# Hardest working vegetable?



## teamfat (Nov 5, 2007)




----------



## sgmchef (Sep 30, 2006)

I'll see your potato and raise you some CORN!

Starch, sugar, penicillin, Ethanol, Oil and Bourbon!

I am, however, a huge fan of the Potato!!!


----------



## chrislehrer (Oct 9, 2008)

Onion is the unsung hero. How many dishes start with sweating onion?


----------



## foodpump (Oct 10, 2005)

Bringing up the rear is the cucumber: salads, pickles, and Pimms No.1 cup....


----------



## sgsvirgil (Mar 1, 2017)

The hardest working vegetable was Stephen Hawking.  

Too soon??


----------



## pete (Oct 7, 2001)

sgsvirgil said:


> The hardest working vegetable was Stephen Hawking.
> 
> Too soon??


I am going to hell.

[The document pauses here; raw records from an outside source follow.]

-- ==== Sys2Proof/Certificates/Slice0/Obligations.lean ====
section
/-! DEFINITION. The statements about the model: one `Obligations.<Name>` per entry of OBLIGATIONS.json. -/

open Sys2Proof Sys2Proof.Machine

/-- The command answers a next state, whose queue is the one it was given. -/
def Answers (s : State) (c : Instr) : Prop := ∃ t, exec c s = .next t ∧ t.pending = s.pending

/-- Each command of spec 00 to 03 answers. -/
def ResetRingAndPortCommandsAnswer (s : State) : Prop :=
  (∀ cause, Answers s (.coldReset cause)) ∧
  (∀ boot, Answers s (.bringUpPhase boot)) ∧
  (∀ v, Answers s (.glbResetWarm v)) ∧
  (∀ v, Answers s (.glbResetCold v)) ∧
  Answers s .warmResetDrainEnd ∧
  (∀ monitor, monitor < 32 → Answers s (.coreRateLow monitor)) ∧
  (∀ fn bar off v, fn.wf = true → fn.inBar bar off = true → Answers s (.registerWrite fn bar off v)) ∧
  (∀ fn bar off write v, fn.wf = true → fn.inBar bar off = true → Answers s (.narrowAccess fn bar off write v)) ∧
  (∀ v, Answers s (.glbCfgrptCtrlWrite v)) ∧
  (∀ v, Answers s (.glbCfgrptTailWrite v)) ∧
  (∀ m v, m < 2 → Answers s (.cmdMringCtrlWrite m v)) ∧
  (∀ m v, m < 2 → Answers s (.sqTail m v)) ∧
  (∀ m v, m < 2 → Answers s (.cqHead m v)) ∧
  (∀ ring d, ring.wf = true → Answers s (.descriptorFetch ring d)) ∧
  (∀ fn portUp, fn.wf = true → Answers s (.heldRecordFlush fn portUp)) ∧
  (∀ seq, Answers s (.nop seq)) ∧
  (∀ seq, Answers s (.epochClaim seq)) ∧
  (∀ seq, Answers s (.objQuery seq)) ∧
  (∀ seq hashOk, Answers s (.objCommit seq hashOk)) ∧
  (∀ seq, Answers s (.objAbort seq)) ∧
  (∀ seq, Answers s (.portConfig seq)) ∧
  (∀ seq, Answers s (.portReset seq)) ∧
  (∀ seq, Answers s (.laneTest seq)) ∧
  (∀ seq, Answers s (.eyeScan seq)) ∧
  (∀ lane seq last counts, lane < 512 → Answers s (.eyeScanEnd lane seq last counts)) ∧
  (∀ seq, Answers s (.forwardTimeout seq)) ∧
  (∀ src d, src < 32 → Answers s (.cmdFwd src d)) ∧
  (∀ seq cpl, Answers s (.cplFwd seq cpl)) ∧
  (∀ r, r.ingress < 129 → Answers s (.responseArrival r)) ∧
  (∀ port fn op, port < 112 → fn.wf = true → Answers s (.configRequest port fn op)) ∧
  (∀ port, port < 112 → Answers s (.portEngineStop port)) ∧
  (∀ port, port < 112 → Answers s (.portEngineRestartDone port)) ∧
  (∀ lane start, lane < 512 → Answers s (.marginingCommand lane start)) ∧
  (∀ port info, port < 112 → Answers s (.linkUp port info)) ∧
  (∀ port rate second, port < 112 → Answers s (.equalizationFail port rate second)) ∧
  (∀ port, port < 112 → Answers s (.portDown port)) ∧
  (∀ lane seen, lane < 512 → Answers s (.symbolLockLost lane seen)) ∧
  (∀ port width, port < 112 → Answers s (.recoveryRetrainDone port width)) ∧
  (∀ port, port < 112 → Answers s (.l0pNarrow port)) ∧
  (∀ port, port < 112 → Answers s (.l0pRestore port)) ∧
  (∀ port dst, port < 112 → Answers s (.linkPowerState port dst)) ∧
  (∀ q, q < 4 → Answers s (.refclkLost q)) ∧
  (∀ q, q < 4 → Answers s (.refclkReturn q))

/-- Each command of spec 04 and 05 answers. -/
def RouteAndWindowCommandsAnswer (s : State) : Prop :=
  (∀ seq, Answers s (.generationCommitDone seq)) ∧
  (∀ seq, Answers s (.tblDrain seq)) ∧
  (∀ seq data, Answers s (.rtWrite seq data)) ∧
  (∀ seq, Answers s (.ghThreshSet seq)) ∧
  (∀ seq, Answers s (.capConfigFilter seq)) ∧
  (∀ seq, Answers s (.capConfigRing seq)) ∧
  (∀ v, Answers s (.capTailWrite v)) ∧
  (∀ seq, Answers s (.winWrite seq)) ∧
  (∀ seq, Answers s (.winLock seq)) ∧
  (∀ seq, Answers s (.winEpochFence seq)) ∧
  (∀ seq data, Answers s (.mapWrite seq data)) ∧
  (∀ r hw, r.ingress < 129 → Answers s (.hostRequest r hw)) ∧
  (∀ hw, Answers s (.mapCacheMissFill hw)) ∧
  Answers s .bankRelocationDone ∧
  Answers s .captureRecordWrite ∧
  (∀ h v, h < 64 → Answers s (.winDenyInfoWrite h v)) ∧
  (∀ host port, (Instr.reloadComplete host port).wf = true → Answers s (.reloadComplete host port))

/-- Each command of spec 06 answers. -/
def CoherenceCommandsAnswer (s : State) : Prop :=
  (∀ seq data answers, Answers s (.define seq data answers)) ∧
  (∀ seq, Answers s (.attach seq)) ∧
  (∀ seq site, site.wf = true → Answers s (.detach seq site)) ∧
  (∀ seq answers, Answers s (.destroy seq answers)) ∧
  (∀ seq answers, Answers s (.readmit seq answers)) ∧
  (∀ seq answers, Answers s (.dirPartitionSet seq answers)) ∧
  (∀ seq, Answers s (.dirQuotaSetHome seq)) ∧
  (∀ seq, Answers s (.dirQuotaSetDomain seq)) ∧
  (∀ r, r.domain < 64 → Answers s (.cachingRead r)) ∧
  (∀ r, r.domain < 64 → Answers s (.meminv r)) ∧
  (∀ r, r.domain < 64 → Answers s (.writeback r)) ∧
  (∀ r, r.domain < 64 → Answers s (.cleanEvict r)) ∧
  (∀ r, r.domain < 64 → Answers s (.nonCachingRead r)) ∧
  (∀ r, r.domain < 64 → Answers s (.nonCachingWrite r)) ∧
  (∀ r, r.domain < 64 → Answers s (.biconflict r)) ∧
  (∀ dla participant ans, dla / 2 ^ 40 < 64 → Answers s (.birsp dla participant ans)) ∧
  (∀ dla kind ecc, dla / 2 ^ 40 < 64 → Answers s (.completionAck dla kind ecc)) ∧
  (∀ dla sw, dla / 2 ^ 40 < 64 → sw < 32 → Answers s (.deliveryNotice dla sw)) ∧
  (∀ n ecc0 ecc1 way retry, n < 2 ^ 27 → n < 2 ^ dirBits s → Answers s (.dirCacheMissFill n ecc0 ecc1 way retry)) ∧
  (∀ dla participant, dla / 2 ^ 40 < 64 → Answers s (.snoopTimeout dla participant))

/-- Each command of spec 07 answers. -/
def PlacementCommandsAnswer (s : State) : Prop :=
  (∀ seq code data, Answers s (.sprigLoad seq code data)) ∧
  (∀ seq, Answers s (.sprigStart seq)) ∧
  (∀ seq, Answers s (.sprigStop seq)) ∧
  (∀ seq, Answers s (.commitLimitsSet seq)) ∧
  (∀ seq, Answers s (.telConfig seq)) ∧
  Answers s .epochBoundary ∧
  (∀ n bad, n < 2 ^ 25 → n < 2 ^ heatBits s → Answers s (.heatSweep n bad)) ∧
  (∀ slot, slot < 32 → Answers s (.sprigWake slot)) ∧
  (∀ slot, slot < 32 → Answers s (.sprigBudgetExpiry slot)) ∧
  (∀ slot, slot < 32 → Answers s (.sprigTimerExpiry slot)) ∧
  (∀ slot v, slot < 32 → Answers s (.sageInDoorbell slot v)) ∧
  (∀ slot v, slot < 32 → Answers s (.sageOutFullClear slot v)) ∧
  (∀ v, Answers s (.sagePlogCtrlWrite v)) ∧
  (∀ v, Answers s (.sagePlogTailWrite v)) ∧
  (∀ slot rd ra rb, slot < 32 → rd < 32 → ra < 32 → rb < 32 → Answers s (.add slot rd ra rb)) ∧
  (∀ slot rd ra rb, slot < 32 → rd < 32 → ra < 32 → rb < 32 → Answers s (.sub slot rd ra rb)) ∧
  (∀ slot rd ra rb, slot < 32 → rd < 32 → ra < 32 → rb < 32 → Answers s (.and slot rd ra rb)) ∧
  (∀ slot rd ra rb, slot < 32 → rd < 32 → ra < 32 → rb < 32 → Answers s (.or slot rd ra rb)) ∧
  (∀ slot rd ra rb, slot < 32 → rd < 32 → ra < 32 → rb < 32 → Answers s (.xor slot rd ra rb)) ∧
  (∀ slot rd ra rb, slot < 32 → rd < 32 → ra < 32 → rb < 32 → Answers s (.shl slot rd ra rb)) ∧
  (∀ slot rd ra rb, slot < 32 → rd < 32 → ra < 32 → rb < 32 → Answers s (.shr slot rd ra rb)) ∧
  (∀ slot rd ra rb, slot < 32 → rd < 32 → ra < 32 → rb < 32 → Answers s (.sar slot rd ra rb)) ∧
  (∀ slot rd ra rb, slot < 32 → rd < 32 → ra < 32 → rb < 32 → Answers s (.mul slot rd ra rb)) ∧
  (∀ slot rd ra rb, slot < 32 → rd < 32 → ra < 32 → rb < 32 → Answers s (.mulhu slot rd ra rb)) ∧
  (∀ slot rd ra rb, slot < 32 → rd < 32 → ra < 32 → rb < 32 → Answers s (.divu slot rd ra rb)) ∧
  (∀ slot rd ra rb, slot < 32 → rd < 32 → ra < 32 → rb < 32 → Answers s (.remu slot rd ra rb)) ∧
  (∀ slot rd ra rb, slot < 32 → rd < 32 → ra < 32 → rb < 32 → Answers s (.ltu slot rd ra rb)) ∧
  (∀ slot rd ra rb, slot < 32 → rd < 32 → ra < 32 → rb < 32 → Answers s (.lt slot rd ra rb)) ∧
  (∀ slot rd ra rb, slot < 32 → rd < 32 → ra < 32 → rb < 32 → Answers s (.minu slot rd ra rb)) ∧
  (∀ slot rd ra rb, slot < 32 → rd < 32 → ra < 32 → rb < 32 → Answers s (.maxu slot rd ra rb)) ∧
  (∀ slot rd ra, slot < 32 → rd < 32 → ra < 32 → Answers s (.popc slot rd ra)) ∧
  (∀ slot rd ra, slot < 32 → rd < 32 → ra < 32 → Answers s (.clz slot rd ra)) ∧
  (∀ slot rd ra imm, slot < 32 → rd < 32 → ra < 32 → Answers s (.addi slot rd ra imm)) ∧
  (∀ slot rd ra imm, slot < 32 → rd < 32 → ra < 32 → Answers s (.andi slot rd ra imm)) ∧
  (∀ slot rd ra imm, slot < 32 → rd < 32 → ra < 32 → Answers s (.ori slot rd ra imm)) ∧
  (∀ slot rd ra imm, slot < 32 → rd < 32 → ra < 32 → Answers s (.xori slot rd ra imm)) ∧
  (∀ slot rd ra imm, slot < 32 → rd < 32 → ra < 32 → Answers s (.shli slot rd ra imm)) ∧
  (∀ slot rd ra imm, slot < 32 → rd < 32 → ra < 32 → Answers s (.shri slot rd ra imm)) ∧
  (∀ slot rd ra imm, slot < 32 → rd < 32 → ra < 32 → Answers s (.sari slot rd ra imm)) ∧
  (∀ slot rd ra imm, slot < 32 → rd < 32 → ra < 32 → Answers s (.ltui slot rd ra imm)) ∧
  (∀ slot rd ra imm, slot < 32 → rd < 32 → ra < 32 → Answers s (.lti slot rd ra imm)) ∧
  (∀ slot rd ra imm, slot < 32 → rd < 32 → ra < 32 → Answers s (.immhi slot rd ra imm)) ∧
  (∀ slot rd ra imm ecc, slot < 32 → rd < 32 → ra < 32 → Answers s (.ld slot rd ra imm ecc)) ∧
  (∀ slot ra rb imm, slot < 32 → ra < 32 → rb < 32 → Answers s (.st slot ra rb imm)) ∧
  (∀ slot cond ra rb imm, slot < 32 → cond < 9 → ra < 32 → rb < 32 → Answers s (.br slot cond ra rb imm)) ∧
  (∀ slot rd imm, slot < 32 → rd < 32 → Answers s (.call slot rd imm)) ∧
  (∀ slot rd ra imm, slot < 32 → rd < 32 → ra < 32 → Answers s (.jumpr slot rd ra imm)) ∧
  (∀ slot rd, slot < 32 → rd < 32 → Answers s (.wait slot rd)) ∧
  (∀ slot, slot < 32 → Answers s (.halt slot)) ∧
  (∀ slot ra imm, slot < 32 → ra < 32 → Answers s (.timer slot ra imm)) ∧
  (∀ slot rd, slot < 32 → rd < 32 → Answers s (.time slot rd)) ∧
  (∀ slot rd, slot < 32 → rd < 32 → Answers s (.epochn slot rd)) ∧
  (∀ slot rd bad, slot < 32 → rd < 32 → Answers s (.hotpop slot rd bad)) ∧
  (∀ slot rd ra rb imm bad, slot < 32 → rd < 32 → ra < 32 → rb < 32 → Answers s (.heatrd slot rd ra rb imm bad)) ∧
  (∀ slot rd ra bad, slot < 32 → rd < 32 → ra < 32 → Answers s (.heatidx slot rd ra bad)) ∧
  (∀ slot rd ra imm bad, slot < 32 → rd < 32 → ra < 32 → Answers s (.egrd slot rd ra imm bad)) ∧
  (∀ slot rd ra rb, slot < 32 → rd < 32 → ra < 32 → rb < 32 → Answers s (.maprd slot rd ra rb)) ∧
  (∀ slot rd ra, slot < 32 → rd < 32 → ra < 32 → Answers s (.poolrd slot rd ra)) ∧
  (∀ slot rd src, slot < 32 → rd < 32 → src.ra < 32 → Answers s (.prop slot rd src)) ∧
  (∀ slot rd, slot < 32 → rd < 32 → Answers s (.res slot rd)) ∧
  (∀ slot rd imm, slot < 32 → rd < 32 → Answers s (.mbrd slot rd imm)) ∧
  (∀ slot ra imm, slot < 32 → ra < 32 → Answers s (.mbwr slot ra imm)) ∧
  (∀ slot rd, slot < 32 → rd < 32 → Answers s (.mbsend slot rd)) ∧
  (∀ slot, slot < 32 → Answers s (.mbdone slot)) ∧
  (∀ slot, slot < 32 → Answers s (.migrate slot)) ∧
  (∀ slot, slot < 32 → Answers s (.split slot)) ∧
  (∀ slot, slot < 32 → Answers s (.weight slot)) ∧
  (∀ slot, slot < 32 → Answers s (.policer slot)) ∧
  (∀ slot, slot < 32 → Answers s (.note slot)) ∧
  (∀ src slot epoch words, src < 32 → slot < 32 → Answers s (.propFwd src slot epoch words)) ∧
  (∀ status tag slot, slot < 32 → Answers s (.propRes status tag slot)) ∧
  (∀ slot tag, slot < 32 → Answers s (.proposalTimeout slot tag))

/-- Each command of spec 08 and 09 answers. -/
def MoverAndEgressCommandsAnswer (s : State) : Prop :=
  (∀ seq, Answers s (.pageMigrate seq)) ∧
  (∀ seq data, Answers s (.moveSubmit seq data)) ∧
  (∀ seq, Answers s (.arbClassSet seq)) ∧
  (∀ seq, Answers s (.queueSet seq)) ∧
  (∀ seq, Answers s (.policerSet seq)) ∧
  (∀ seq, Answers s (.shaperSet seq)) ∧
  (∀ seq data, Answers s (.gclWrite seq data)) ∧
  (∀ p, p < 4096 → Answers s (.policerRelease p)) ∧
  (∀ e hw, e < 129 → Answers s (.egressSelect e hw)) ∧
  (∀ g, g < 8 → Answers s (.arbiterTick g)) ∧
  (∀ m ecc, m < 64 → Answers s (.moverDecision m ecc)) ∧
  (∀ m, m < 64 → Answers s (.burstEnd m)) ∧
  (∀ m ev, m < 64 → Answers s (.moverLineComplete m ev)) ∧
  (∀ m, m < 64 → Answers s (.moverWatchdog m)) ∧
  (∀ k, k < 256 → Answers s (.migrationMarkCommitted k)) ∧
  (∀ k, k < 256 → Answers s (.migrationFenceDrained k)) ∧
  (∀ k line mover tag, k < 256 → mover < 64 → Answers s (.migrationLineCopied k line mover tag)) ∧
  (∀ k, k < 256 → Answers s (.migrationSwapCommitted k)) ∧
  (∀ k, k < 256 → Answers s (.migrationSettled k)) ∧
  (∀ k, k < 256 → Answers s (.migrationUndoDone k)) ∧
  (∀ e, e < 129 → Answers s (.gateEntryChange e)) ∧
  (∀ e, e < 129 → Answers s (.gclSwitchover e)) ∧
  (∀ e, e < 129 → Answers s (.histSample e)) ∧
  (∀ e v, e < 129 → Answers s (.histClear e v)) ∧
  (∀ m, m < 64 → Answers s (.moverRestartDone m))

/-- Each command of spec 10 and 11 answers. -/
def FabricCommandsAnswer (s : State) : Prop :=
  Answers s .epochSettled ∧
  (∀ sw applied, sw < 32 → Answers s (.fabricApplyResend sw applied)) ∧
  (∀ sw defs, sw < 32 → Answers s (.switchJoin sw defs)) ∧
  (∀ seq, Answers s (.oblConfigLink seq)) ∧
  (∀ seq, Answers s (.oblConfigRoute seq)) ∧
  (∀ seq answers, Answers s (.oblConfigFabric seq answers)) ∧
  (∀ seq, Answers s (.stwConfig seq)) ∧
  (∀ e, Answers s (.epoch e)) ∧
  (∀ l h crcOk fecCorrected part, l < 8 → Answers s (.payloadFlit l h crcOk fecCorrected part)) ∧
  (∀ l h crcOk, l < 8 → Answers s (.idleFlit l h crcOk)) ∧
  (∀ l mf crcOk, l < 8 → mf.dest < 32 → Answers s (.microFlit l mf crcOk)) ∧
  (∀ l hw, l < 8 → Answers s (.replayTimer l hw)) ∧
  (∀ l ok, l < 8 → Answers s (.retrainDone l ok)) ∧
  (∀ l step, l < 8 → Answers s (.oblTrainingStep l step)) ∧
  (∀ l info, l < 8 → Answers s (.init l info)) ∧
  (∀ l vc, l < 8 → vc < 4 → Answers s (.creditTimeout l vc)) ∧
  (∀ dest ingress vc, dest < 32 → ingress < 129 → vc < 4 → Answers s (.flowQuiescence dest ingress vc)) ∧
  (∀ l, l < 8 → Answers s (.sleepEntry l)) ∧
  (∀ l, l < 8 → Answers s (.sleep l)) ∧
  (∀ l, l < 8 → Answers s (.directionWake l)) ∧
  Answers s .heartbeatSend ∧
  (∀ e count, Answers s (.heartbeat e count)) ∧
  Answers s .mgrLost ∧
  (∀ l m, l < 8 → m.wf = true → Answers s (.messageRelease l m)) ∧
  (∀ l m, l < 8 → m.wf = true → Answers s (.flowRestart l m)) ∧
  (∀ l m, l < 8 → m.wf = true → Answers s (.gap l m)) ∧
  (∀ l m, l < 8 → m.wf = true → Answers s (.intx l m)) ∧
  (∀ l m, l < 8 → m.wf = true → Answers s (.sideband l m)) ∧
  (∀ l m, l < 8 → m.wf = true → Answers s (.sidebandOut l m)) ∧
  (∀ port owner ingress, port < 112 → owner < 32 → ingress < 129 → Answers s (.mrdlk port owner ingress)) ∧
  (∀ port owner ingress, port < 112 → owner < 32 → ingress < 129 → Answers s (.unlock port owner ingress)) ∧
  (∀ port, port < 112 → Answers s (.lockTimeout port)) ∧
  (∀ lane, lane < 512 → Answers s (.commaLockLost lane)) ∧
  (∀ l, l < 8 → Answers s (.linkDrainTimeout l))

I laughed a little too hard at this!


----------



## pete (Oct 7, 2001)

chrislehrer said:


> Onion is the unsung hero. How many dishes start with sweating onion?


Yeah, but do you make booze with it?


----------



## jimyra (Jun 23, 2015)

In a Martini.


----------



## phatch (Mar 29, 2002)

I have to vote with the onion crowd.


----------



## butzy (Jan 8, 2010)

How about the tomato?
Bloody mary, pasta sauce, salads, pizza, sandwiches....


----------



## morning glory (May 28, 2015)

butzy said:


> How about the tomato?
> Bloody mary, pasta sauce, salads, pizza, sandwiches....


Tomato isn't a vegetable. Just saying...


----------



## morning glory (May 28, 2015)

I go with onion. Its in more dishes than potatoes.


----------



## butzy (Jan 8, 2010)

Oops, you are right
My bad


----------